/-- Ports of a list that should run 0, 1, … without gaps, at most 8. -/
def portsBad (l : List Nat) : Bool := decide (8 < l.length) || (List.range l.length).any fun i => !l.contains i

/-- The actors reached from a set in one direction of the edges, in a number of rounds. -/
def reach (es : List Edge) (both : Bool) : Nat → List Nat → List Nat
  | 0, l => l
  | n + 1, l => reach es both n ((l ++ es.flatMap fun e => (if l.contains e.src then [e.dst] else []) ++ if both && l.contains e.dst then [e.src] else []).dedup)

/-- A graph has a cycle: some actor is reached from one of its own consumers. -/
def cyclic (es : List Edge) (nact : Nat) : Bool :=
  (List.range nact).any fun a => (reach es false nact ((es.filter fun e => e.src == a).map fun e => e.dst)).contains a

/-- Relative rates spread from actor 0 over the edges: numerator and denominator of each actor reached (R447). -/
def spread (es : List Edge) : Nat → SMap (Nat × Nat) → SMap (Nat × Nat)
  | 0, m => m
  | n + 1, m => spread es n (es.foldl (fun m e =>
      match SMap.find? m e.src, SMap.find? m e.dst with
      | some x, none => let g := Nat.gcd (x.1 * e.prod) (x.2 * e.cons); SMap.put m e.dst (x.1 * e.prod / g, x.2 * e.cons / g)
      | none, some y => let g := Nat.gcd (y.1 * e.cons) (y.2 * e.prod); SMap.put m e.src (y.1 * e.cons / g, y.2 * e.prod / g)
      | _, _ => m) m)

/-- The repetition vector of a connected graph: the least positive integers in the rates' proportions (R447). -/
def repetition (es : List Edge) (nact : Nat) : List Nat :=
  let m := spread es nact [(0, (1, 1))]
  let l := m.foldl (fun n e => Nat.lcm n e.2.2) 1
  let q := (List.range nact).map fun a => match SMap.find? m a with | some x => x.1 * (l / x.2) | none => 1
  let g := q.foldl Nat.gcd 0
  q.map fun x => x / max g 1

/-- One firing of the schedule: tokens on each edge and the most there have been, and firings left (R447). -/
def fireOne (es : List Edge) (tok most left : List Nat) : Option (List Nat × List Nat × List Nat) :=
  let ready (a : Nat) : Bool := decide (0 < (left[a]?).getD 0) && (es.zipIdx.all fun x => x.1.dst != a || decide (x.1.cons ≤ (tok[x.2]?).getD 0))
  match ((List.range left.length).filter ready).getLast? with
  | none => none
  | some a =>
    let tok := es.zipIdx.map fun x => (tok[x.2]?).getD 0 + (if x.1.src = a then x.1.prod else 0) - (if x.1.dst = a then x.1.cons else 0)
    some (tok, List.zipWith max most tok, left.set a ((left[a]?).getD 0 - 1))

/-- The greatest token count of each edge over a period (R447). -/
def schedule (es : List Edge) : Nat → List Nat → List Nat → List Nat → List Nat
  | 0, _, most, _ => most
  | n + 1, tok, most, left => match fireOne es tok most left with | some r => schedule es n r.1 r.2.1 r.2.2 | none => most

/-- A consumer's FIFO offsets from the start of its span, by input port, with the bytes they take (R447). -/
def fifoOffs (ins : List (Nat × Nat)) : List Nat × Nat :=
  ins.foldl (fun r x => (r.1 ++ [r.2], r.2 + (x.1 * x.2 + 63) / 64 * 64)) ([], 0)

/-- The core of an actor of a class: HINT (R447). -/
def State.opxCore (s : State) (p cls a : Nat) : Option Nat :=
  let l := allCores.filter fun c => s.inShare p c && serves c (if cls = 2 then 0 else cls)
  l[a % max l.length 1]?

/-- The edge into an input port, or out of an output port. -/
def edgeOf (es : List Edge) (caps : List Nat) (f : Edge → Bool) : Option (Edge × Nat) :=
  (es.zipIdx.find? fun x => f x.1).map fun x => (x.1, (caps[x.2]?).getD 0)

/-- Where the root of a module is written too: its descriptor at the symbol that ROOT names, where there is one; otherwise the index of a symbol after the
last of the module's goes into the loaded header (R446, log 79). -/
def rootPlaces (v : Nat) (sec : Sect) (table : List Sym) : Option Nat × Option (Nat × Nat) :=
  let k := bits (blobN v (sec.off + 8) 8) 55 0
  match if k = 0 then none else table[k]? with
  | some x => (some x.value, none)
  | none =>
    (none, if (segs v).any fun g => decide (g.addr ≤ sec.addr) && decide (sec.addr + 64 ≤ g.addr + g.msize) then some (sec.addr + 8, table.length) else none)

/-- The translation of a module: the failing entry, or what is emitted for it (R447, R448). -/
def State.translateOpx (s : State) (p v : Nat) (table : List Sym) : Nat ⊕ OpxModule :=
  match sectOf v ".opx.graph" with
  | none => .inl 0
  | some sec =>
    let off := sec.off
    let h := blobN v off 8
    let nact := bits h 15 0
    let nedge := bits h 31 16
    if sec.size < 64 || nact = 0 || 1024 < nact || 4096 < nedge || decide (sec.size < 64 + 32 * nact + 16 * nedge)
        || bits (blobN v (off + 8) 8) 63 56 != 0 || blobN v (off + 16) 48 != 0 || subsetBad v then .inl 0
    else
      let es := (List.range nedge).map (edgeAt v off nact)
      match (List.range nact).find? fun a => graphActorBad v off a table with
      | some a => .inl a
      | none =>
        match (List.range nedge).find? fun i => edgeReserved v off nact i || (match es[i]? with
            | some e => decide (nact ≤ e.src) || decide (nact ≤ e.dst) || e.prod == 0 || e.cons == 0 || e.tsz == 0 | none => true) with
        | some i => .inl (nact + i)
        | none =>
          let ins (a : Nat) := es.filter fun e => e.dst == a
          let outs (a : Nat) := es.filter fun e => e.src == a
          match (List.range nact).find? fun a => portsBad ((ins a).map fun e => e.dport) || portsBad ((outs a).map fun e => e.sport) with
          | some a => .inl a
          | none =>
            if (reach es true nact [0]).length < nact || cyclic es nact then .inl 0
            else
              let q := repetition es nact
              match (List.range nedge).find? fun i => match es[i]? with
                  | some e => (q[e.src]?).getD 0 * e.prod != (q[e.dst]?).getD 0 * e.cons | none => true with
              | some i => .inl (nact + i)
              | none =>
                let zero := es.map fun _ => 0
                let most := schedule es (q.foldl (· + ·) 0) zero zero q
                let caps := List.zipWith (fun (e : Edge) m => max (max e.prod e.cons) m) es most
                match (List.range nedge).find? fun i => decide (127 < (caps[i]?).getD 0) with
                | some i => .inl (nact + i)
                | none =>
                  let fifos (a : Nat) := fifoOffs ((List.range (ins a).length).map fun i =>
                    match edgeOf es caps (fun e => e.dst == a && e.dport == i) with | some x => (x.2, x.1.tsz) | none => (0, 0))
                  let spn (a : Nat) := ((fifos a).2 + 4095) / 4096
                  let core (a : Nat) := s.opxCore p (bits (actorWord v off a 1) 17 16) a
                  let base (a : Nat) := if spn a = 0 then 0 else (List.range a).foldl (fun n b => if core b == core a then n + spn b else n) 1
                  match (List.range nact).find? fun a => (core a).isNone || decide (255 < spn a)
                      || decide ((if (core a).any isCellar then 64 else 256) < base a + spn a) with
                  | some a => .inl a
                  | none =>
                    let places := rootPlaces v sec table
                    .inr { root := places.1, header := places.2, actors := (List.range nact).map fun a =>
                      let w1 := actorWord v off a 1
                      let ni := (ins a).length
                      let no := (outs a).length
                      let body := match table[bits (actorWord v off a 0) 31 0]? with | some x => x.value | none => 0
                      let shp := bits (actorWord v off a 2) 31 0
                      let shapes := if shp = 0 then 0 else match table[shp]? with | some x => x.value | none => 0
                      let inE (i : Nat) := edgeOf es caps fun e => e.dst == a && e.dport == i
                      let outE (j : Nat) := edgeOf es caps fun e => e.src == a && e.sport == j
                      let rate (x : Option (Edge × Nat)) (f : Edge → Nat) : Nat := match x with | some y => f y.1 | none => 0
                      let port (x : Option (Edge × Nat)) (out : Bool) : Nat × Nat := match x with
                        | some y => (if out then y.1.dst else y.1.src, (if out then y.1.dport * 2 ^ 48 else 0) + y.1.tsz * 2 ^ 36 + y.2 * 2 ^ 29
                            + (base y.1.dst * 4096 + ((fifos y.1.dst).1[y.1.dport]?).getD 0))
                        | none => (nact, 0)
                      { desc := [body, 0x0503 * 2 ^ 48 + spn a * 2 ^ 40 + no * 2 ^ 36 + ni * 2 ^ 32 + bits w1 20 18 * 2 ^ 29 + bits w1 17 16 * 2 ^ 27 + 2 ^ 26 + bits w1 15 0,
                        (List.range ni).foldl (fun n i => n + rate (inE i) (fun e => e.cons) * 2 ^ (8 * i)) 0,
                        (List.range no).foldl (fun n j => n + rate (outE j) (fun e => e.prod) * 2 ^ (8 * j)) 0,
                        0, shapes, 0, base a * 2 ^ 52 + 2 ^ 51 + (core a).getD 0 * 2 ^ 40]
                        limit := (q[a]?).getD 0 * bits h 63 32
                        ports := ((List.range ni).map fun i => port (inE i) false) ++ (List.range no).map fun j => port (outE j) true } }

/-! ### Bundles (R442, R443) -/

/-- What LOAD has gathered before it writes anything: the new ranges and namespace, the link entries and the modules. -/
structure Loading where
  ranges  : List (Nat × Nat)
  names   : List Def_
  links   : List (Nat × Nat)
  /-- Each with the number of its object. -/
  modules : List (Nat × OpxModule)
  deriving DecidableEq, Repr

/-- The result word of a failure of LOAD at an object: its number, and a symbol's or a graph entry's (R443). -/
def loadAt (i k : Nat) : Nat := i * 2 ^ 32 + k % 2 ^ 32

/-- Step 3 of LOAD: the ranges installed with those of the bundle's objects from number `i` on (R439, R443). -/
def State.loadRanges (s : State) (p : Nat) : List (Nat × Nat) → Nat → List (Nat × Nat) → (Nat × Nat) ⊕ List (Nat × Nat)
  | [], _, r => .inr r
  | (v, n) :: l, i, r =>
    if objectBad v n || s.segsBad p r v then .inl (2, loadAt i 0)
    else State.loadRanges s p l (i + 1) (r ++ (segs v).map fun x => (x.addr, x.msize))

/-- Step 4 of LOAD: the namespace after each of the objects from number `i` on (R443, R445). -/
def loadNames : List (Nat × Nat) → Nat → List Def_ → (Nat × Nat) ⊕ List (List Def_)
  | [], _, _ => .inr []
  | (v, _) :: l, i, ns =>
    match addDefs v (syms v) 0 ns with
    | .inl k => .inl (8, loadAt i k)
    | .inr names =>
      match loadNames l (i + 1) names with
      | .inl e => .inl e
      | .inr rest => .inr (names :: rest)

/-- Step 5 of LOAD: the link entries of each object, against the definitions up to its own (R441, R443). -/
def loadLinks : List ((Nat × Nat) × List Def_) → Nat → List (Nat × Nat) → (Nat × Nat) ⊕ List (Nat × Nat)
  | [], _, acc => .inr acc
  | ((v, _), ns) :: l, i, acc =>
    match resolveLinks v (syms v) ns with
    | .inl k => .inl (2, loadAt i k)
    | .inr links => loadLinks l (i + 1) (acc ++ links)

/-- Step 6 of LOAD: the Opnobex modules translated (R443, R447). -/
def State.loadModules (s : State) (p : Nat) : List (Nat × Nat) → Nat → List (Nat × OpxModule) → (Nat × Nat) ⊕ List (Nat × OpxModule)
  | [], _, acc => .inr acc
  | (v, _) :: l, i, acc =>
    if !isOpx v then State.loadModules s p l (i + 1) acc
    else match s.translateOpx p v (syms v) with
      | .inl k => .inl (2, loadAt i k)
      | .inr m => State.loadModules s p l (i + 1) (acc ++ [(i, m)])

/-- Steps 3 to 6 of LOAD, each on every object of the bundle in order: a status with a result, or what is to be installed (R443). -/
def State.loadObjects (s : State) (p : Nat) (objs : List (Nat × Nat)) (r : Loading) : (Nat × Nat) ⊕ Loading :=
  match s.loadRanges p objs 0 r.ranges with
  | .inl e => .inl e
  | .inr ranges =>
    match loadNames objs 0 r.names with
    | .inl e => .inl e
    | .inr names =>
      match loadLinks (objs.zip names) 0 r.links with
      | .inl e => .inl e
      | .inr links =>
        match s.loadModules p objs 0 r.modules with
        | .inl e => .inl e
        | .inr modules => .inr { ranges := ranges, names := names.getLastD r.names, links := links, modules := modules }
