-- ==== Sys2Proof/Machine/Dispatch.lean ====
section
/-! DEFINITION. One arm for each instruction: a direct call of its meaning. -/
namespace Sys2Proof.Machine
-*-*-
TASK DIRECTIONS: Please reproduce exactly the lines in the listing above from the one containing "(names :: rest)" through the one containing "match resolveLinks v (syms v) ns with", both included, and nothing more.

EXERCISE OUTPUT:
      | .inr rest => .inr (names :: rest)

/-- Step 5 of LOAD: the link entries of each object, against the definitions up to its own (R441, R443). -/
def loadLinks : List ((Nat × Nat) × List Def_) → Nat → List (Nat × Nat) → (Nat × Nat) ⊕ List (Nat × Nat)
  | [], _, acc => .inr acc
  | ((v, _), ns) :: l, i, acc =>
    match resolveLinks v (syms v) ns with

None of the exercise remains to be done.